--- DATA SUPPLIED ---

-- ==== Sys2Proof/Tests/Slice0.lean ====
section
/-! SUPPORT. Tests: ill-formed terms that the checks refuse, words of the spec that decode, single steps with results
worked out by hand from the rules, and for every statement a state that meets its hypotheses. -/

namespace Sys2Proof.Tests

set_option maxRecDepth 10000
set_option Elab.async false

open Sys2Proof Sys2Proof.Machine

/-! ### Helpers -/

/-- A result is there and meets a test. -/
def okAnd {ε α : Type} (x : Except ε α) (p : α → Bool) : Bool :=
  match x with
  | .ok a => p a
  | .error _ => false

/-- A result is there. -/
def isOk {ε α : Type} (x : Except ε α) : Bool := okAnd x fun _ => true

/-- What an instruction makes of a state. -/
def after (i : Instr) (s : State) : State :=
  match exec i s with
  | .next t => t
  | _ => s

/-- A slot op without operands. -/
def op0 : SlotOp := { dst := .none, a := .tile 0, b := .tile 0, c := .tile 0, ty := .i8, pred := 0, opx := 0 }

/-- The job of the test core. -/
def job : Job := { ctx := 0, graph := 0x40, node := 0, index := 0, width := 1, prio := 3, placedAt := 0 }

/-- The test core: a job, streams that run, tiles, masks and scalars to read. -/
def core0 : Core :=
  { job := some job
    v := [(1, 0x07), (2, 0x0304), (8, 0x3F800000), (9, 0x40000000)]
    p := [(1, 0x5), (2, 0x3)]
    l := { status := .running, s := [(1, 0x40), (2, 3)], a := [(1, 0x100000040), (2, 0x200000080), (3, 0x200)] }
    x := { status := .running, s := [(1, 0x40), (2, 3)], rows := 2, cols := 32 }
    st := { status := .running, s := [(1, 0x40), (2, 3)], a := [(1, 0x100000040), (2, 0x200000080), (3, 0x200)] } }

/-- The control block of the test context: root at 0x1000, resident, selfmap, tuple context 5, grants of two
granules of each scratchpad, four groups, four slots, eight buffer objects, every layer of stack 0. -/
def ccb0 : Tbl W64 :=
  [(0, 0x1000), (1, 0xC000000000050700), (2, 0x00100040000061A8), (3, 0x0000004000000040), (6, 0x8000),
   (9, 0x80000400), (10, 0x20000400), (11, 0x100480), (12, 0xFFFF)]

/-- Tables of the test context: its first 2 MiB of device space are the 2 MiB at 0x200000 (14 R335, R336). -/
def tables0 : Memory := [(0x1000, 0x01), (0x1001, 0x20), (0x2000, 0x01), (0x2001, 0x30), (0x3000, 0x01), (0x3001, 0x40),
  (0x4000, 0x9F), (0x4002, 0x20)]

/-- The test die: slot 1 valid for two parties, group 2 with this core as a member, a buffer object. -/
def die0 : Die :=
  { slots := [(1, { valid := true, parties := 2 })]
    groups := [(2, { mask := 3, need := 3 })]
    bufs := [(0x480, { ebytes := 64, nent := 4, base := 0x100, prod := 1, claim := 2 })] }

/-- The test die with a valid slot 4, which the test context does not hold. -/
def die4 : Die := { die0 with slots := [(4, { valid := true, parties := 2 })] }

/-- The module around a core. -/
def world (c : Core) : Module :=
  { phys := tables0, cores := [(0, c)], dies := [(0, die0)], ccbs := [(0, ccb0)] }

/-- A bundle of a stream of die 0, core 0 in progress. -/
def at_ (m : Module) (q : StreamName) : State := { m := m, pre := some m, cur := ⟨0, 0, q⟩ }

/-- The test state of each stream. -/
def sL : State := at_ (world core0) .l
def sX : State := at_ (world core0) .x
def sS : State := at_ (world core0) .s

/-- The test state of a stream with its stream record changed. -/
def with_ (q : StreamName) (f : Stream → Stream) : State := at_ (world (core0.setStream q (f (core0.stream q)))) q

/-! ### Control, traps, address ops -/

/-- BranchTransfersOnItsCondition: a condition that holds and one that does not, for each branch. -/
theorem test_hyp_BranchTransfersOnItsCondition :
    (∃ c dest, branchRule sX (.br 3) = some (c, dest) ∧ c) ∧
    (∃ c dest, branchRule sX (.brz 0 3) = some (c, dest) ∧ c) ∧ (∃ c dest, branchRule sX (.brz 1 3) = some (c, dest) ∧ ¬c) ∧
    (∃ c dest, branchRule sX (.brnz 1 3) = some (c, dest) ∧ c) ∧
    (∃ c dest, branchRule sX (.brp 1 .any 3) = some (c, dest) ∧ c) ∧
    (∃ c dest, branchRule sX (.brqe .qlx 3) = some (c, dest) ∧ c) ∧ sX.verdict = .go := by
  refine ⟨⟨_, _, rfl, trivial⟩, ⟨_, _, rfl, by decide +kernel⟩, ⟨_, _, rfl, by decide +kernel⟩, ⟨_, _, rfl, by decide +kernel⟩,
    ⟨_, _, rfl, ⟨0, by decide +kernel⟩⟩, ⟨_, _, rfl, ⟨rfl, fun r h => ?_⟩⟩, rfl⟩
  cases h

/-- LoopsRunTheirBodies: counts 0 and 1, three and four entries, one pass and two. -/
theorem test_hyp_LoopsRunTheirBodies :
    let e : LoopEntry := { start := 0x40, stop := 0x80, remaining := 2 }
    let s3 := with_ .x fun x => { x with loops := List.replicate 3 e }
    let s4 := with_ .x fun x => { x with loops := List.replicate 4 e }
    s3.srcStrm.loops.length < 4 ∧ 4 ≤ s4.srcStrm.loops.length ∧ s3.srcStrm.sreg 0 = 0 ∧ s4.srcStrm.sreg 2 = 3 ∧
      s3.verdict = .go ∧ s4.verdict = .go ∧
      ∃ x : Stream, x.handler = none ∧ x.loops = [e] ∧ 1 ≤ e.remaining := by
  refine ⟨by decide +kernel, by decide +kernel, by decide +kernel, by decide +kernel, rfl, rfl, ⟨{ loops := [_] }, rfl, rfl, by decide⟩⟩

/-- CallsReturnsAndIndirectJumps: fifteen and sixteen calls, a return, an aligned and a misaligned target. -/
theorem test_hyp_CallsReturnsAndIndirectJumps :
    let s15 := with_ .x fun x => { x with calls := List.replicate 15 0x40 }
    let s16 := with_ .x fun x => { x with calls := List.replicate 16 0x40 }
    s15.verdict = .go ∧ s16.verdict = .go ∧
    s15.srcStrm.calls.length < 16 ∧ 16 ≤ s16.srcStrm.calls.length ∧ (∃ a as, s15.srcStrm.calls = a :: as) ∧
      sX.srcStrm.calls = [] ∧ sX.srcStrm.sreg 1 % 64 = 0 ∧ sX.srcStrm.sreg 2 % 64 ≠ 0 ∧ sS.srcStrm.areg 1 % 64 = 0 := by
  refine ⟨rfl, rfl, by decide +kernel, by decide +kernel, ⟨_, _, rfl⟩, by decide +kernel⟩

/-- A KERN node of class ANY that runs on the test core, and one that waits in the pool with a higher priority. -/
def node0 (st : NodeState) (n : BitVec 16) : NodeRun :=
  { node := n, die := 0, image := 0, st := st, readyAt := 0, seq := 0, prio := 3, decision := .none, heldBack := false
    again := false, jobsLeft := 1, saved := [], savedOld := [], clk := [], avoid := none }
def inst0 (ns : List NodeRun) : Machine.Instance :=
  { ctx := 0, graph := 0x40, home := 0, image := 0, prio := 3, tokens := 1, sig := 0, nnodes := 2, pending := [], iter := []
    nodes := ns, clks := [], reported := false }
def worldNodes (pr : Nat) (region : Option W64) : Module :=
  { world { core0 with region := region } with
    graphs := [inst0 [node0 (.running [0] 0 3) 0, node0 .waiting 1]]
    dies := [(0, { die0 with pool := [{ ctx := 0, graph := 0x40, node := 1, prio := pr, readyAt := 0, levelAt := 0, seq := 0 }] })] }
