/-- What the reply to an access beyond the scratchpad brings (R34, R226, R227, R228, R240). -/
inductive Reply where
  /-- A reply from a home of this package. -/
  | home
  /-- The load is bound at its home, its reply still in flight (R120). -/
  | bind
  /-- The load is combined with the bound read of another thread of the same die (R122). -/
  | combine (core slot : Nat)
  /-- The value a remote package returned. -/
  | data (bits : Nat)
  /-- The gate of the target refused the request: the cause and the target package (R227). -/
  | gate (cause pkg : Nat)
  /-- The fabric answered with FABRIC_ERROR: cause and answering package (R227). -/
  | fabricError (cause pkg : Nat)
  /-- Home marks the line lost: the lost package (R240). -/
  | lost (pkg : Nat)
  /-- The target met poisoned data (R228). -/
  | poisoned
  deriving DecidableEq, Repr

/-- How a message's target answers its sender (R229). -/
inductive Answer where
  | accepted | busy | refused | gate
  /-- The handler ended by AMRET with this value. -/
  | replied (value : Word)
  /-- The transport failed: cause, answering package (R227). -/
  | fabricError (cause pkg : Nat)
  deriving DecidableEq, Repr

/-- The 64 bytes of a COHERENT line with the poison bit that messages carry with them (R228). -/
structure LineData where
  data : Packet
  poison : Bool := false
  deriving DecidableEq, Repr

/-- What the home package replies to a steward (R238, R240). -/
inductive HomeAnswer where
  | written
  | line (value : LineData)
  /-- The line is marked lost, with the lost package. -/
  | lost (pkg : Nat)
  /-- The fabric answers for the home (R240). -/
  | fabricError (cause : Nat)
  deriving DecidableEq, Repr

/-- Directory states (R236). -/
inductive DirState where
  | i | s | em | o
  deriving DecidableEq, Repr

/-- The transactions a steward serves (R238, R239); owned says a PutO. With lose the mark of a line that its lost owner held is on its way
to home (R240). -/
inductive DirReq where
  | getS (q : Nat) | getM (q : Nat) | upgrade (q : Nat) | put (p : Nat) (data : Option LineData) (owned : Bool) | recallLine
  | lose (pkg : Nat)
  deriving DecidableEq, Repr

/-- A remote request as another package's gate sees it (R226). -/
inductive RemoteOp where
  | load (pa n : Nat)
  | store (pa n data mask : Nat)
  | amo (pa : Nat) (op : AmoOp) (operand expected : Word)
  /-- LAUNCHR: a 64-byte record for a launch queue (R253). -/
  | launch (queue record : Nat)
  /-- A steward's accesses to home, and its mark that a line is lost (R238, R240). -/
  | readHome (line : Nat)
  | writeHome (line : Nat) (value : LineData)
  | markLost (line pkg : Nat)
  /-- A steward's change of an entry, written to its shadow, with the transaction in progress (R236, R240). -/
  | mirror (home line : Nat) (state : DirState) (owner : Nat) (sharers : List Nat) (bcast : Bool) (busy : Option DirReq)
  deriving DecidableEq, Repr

---

## WORK TO BE COMPLETED
Proceeding from the line containing "granules of each" through the line containing "ebytes := 64, nent", transcribe the lines above exactly, both end lines included.

## EXERCISE SOLUTION
granules of each scratchpad, four groups, four slots, eight buffer objects, every layer of stack 0. -/
def ccb0 : Tbl W64 :=
  [(0, 0x1000), (1, 0xC000000000050700), (2, 0x00100040000061A8), (3, 0x0000004000000040), (6, 0x8000),
   (9, 0x80000400), (10, 0x20000400), (11, 0x100480), (12, 0xFFFF)]

/-- Tables of the test context: its first 2 MiB of device space are the 2 MiB at 0x200000 (14 R335, R336). -/
def tables0 : Memory := [(0x1000, 0x01), (0x1001, 0x20), (0x2000, 0x01), (0x2001, 0x30), (0x3000, 0x01), (0x3001, 0x40),
  (0x4000, 0x9F), (0x4002, 0x20)]

/-- The test die: slot 1 valid for two parties, group 2 with this core as a member, a buffer object. -/
def die0 : Die :=
  { slots := [(1, { valid := true, parties := 2 })]
    groups := [(2, { mask := 3, need := 3 })]
    bufs := [(0x480, { ebytes := 64, nent := 4, base := 0x100, prod := 1, claim := 2 })] }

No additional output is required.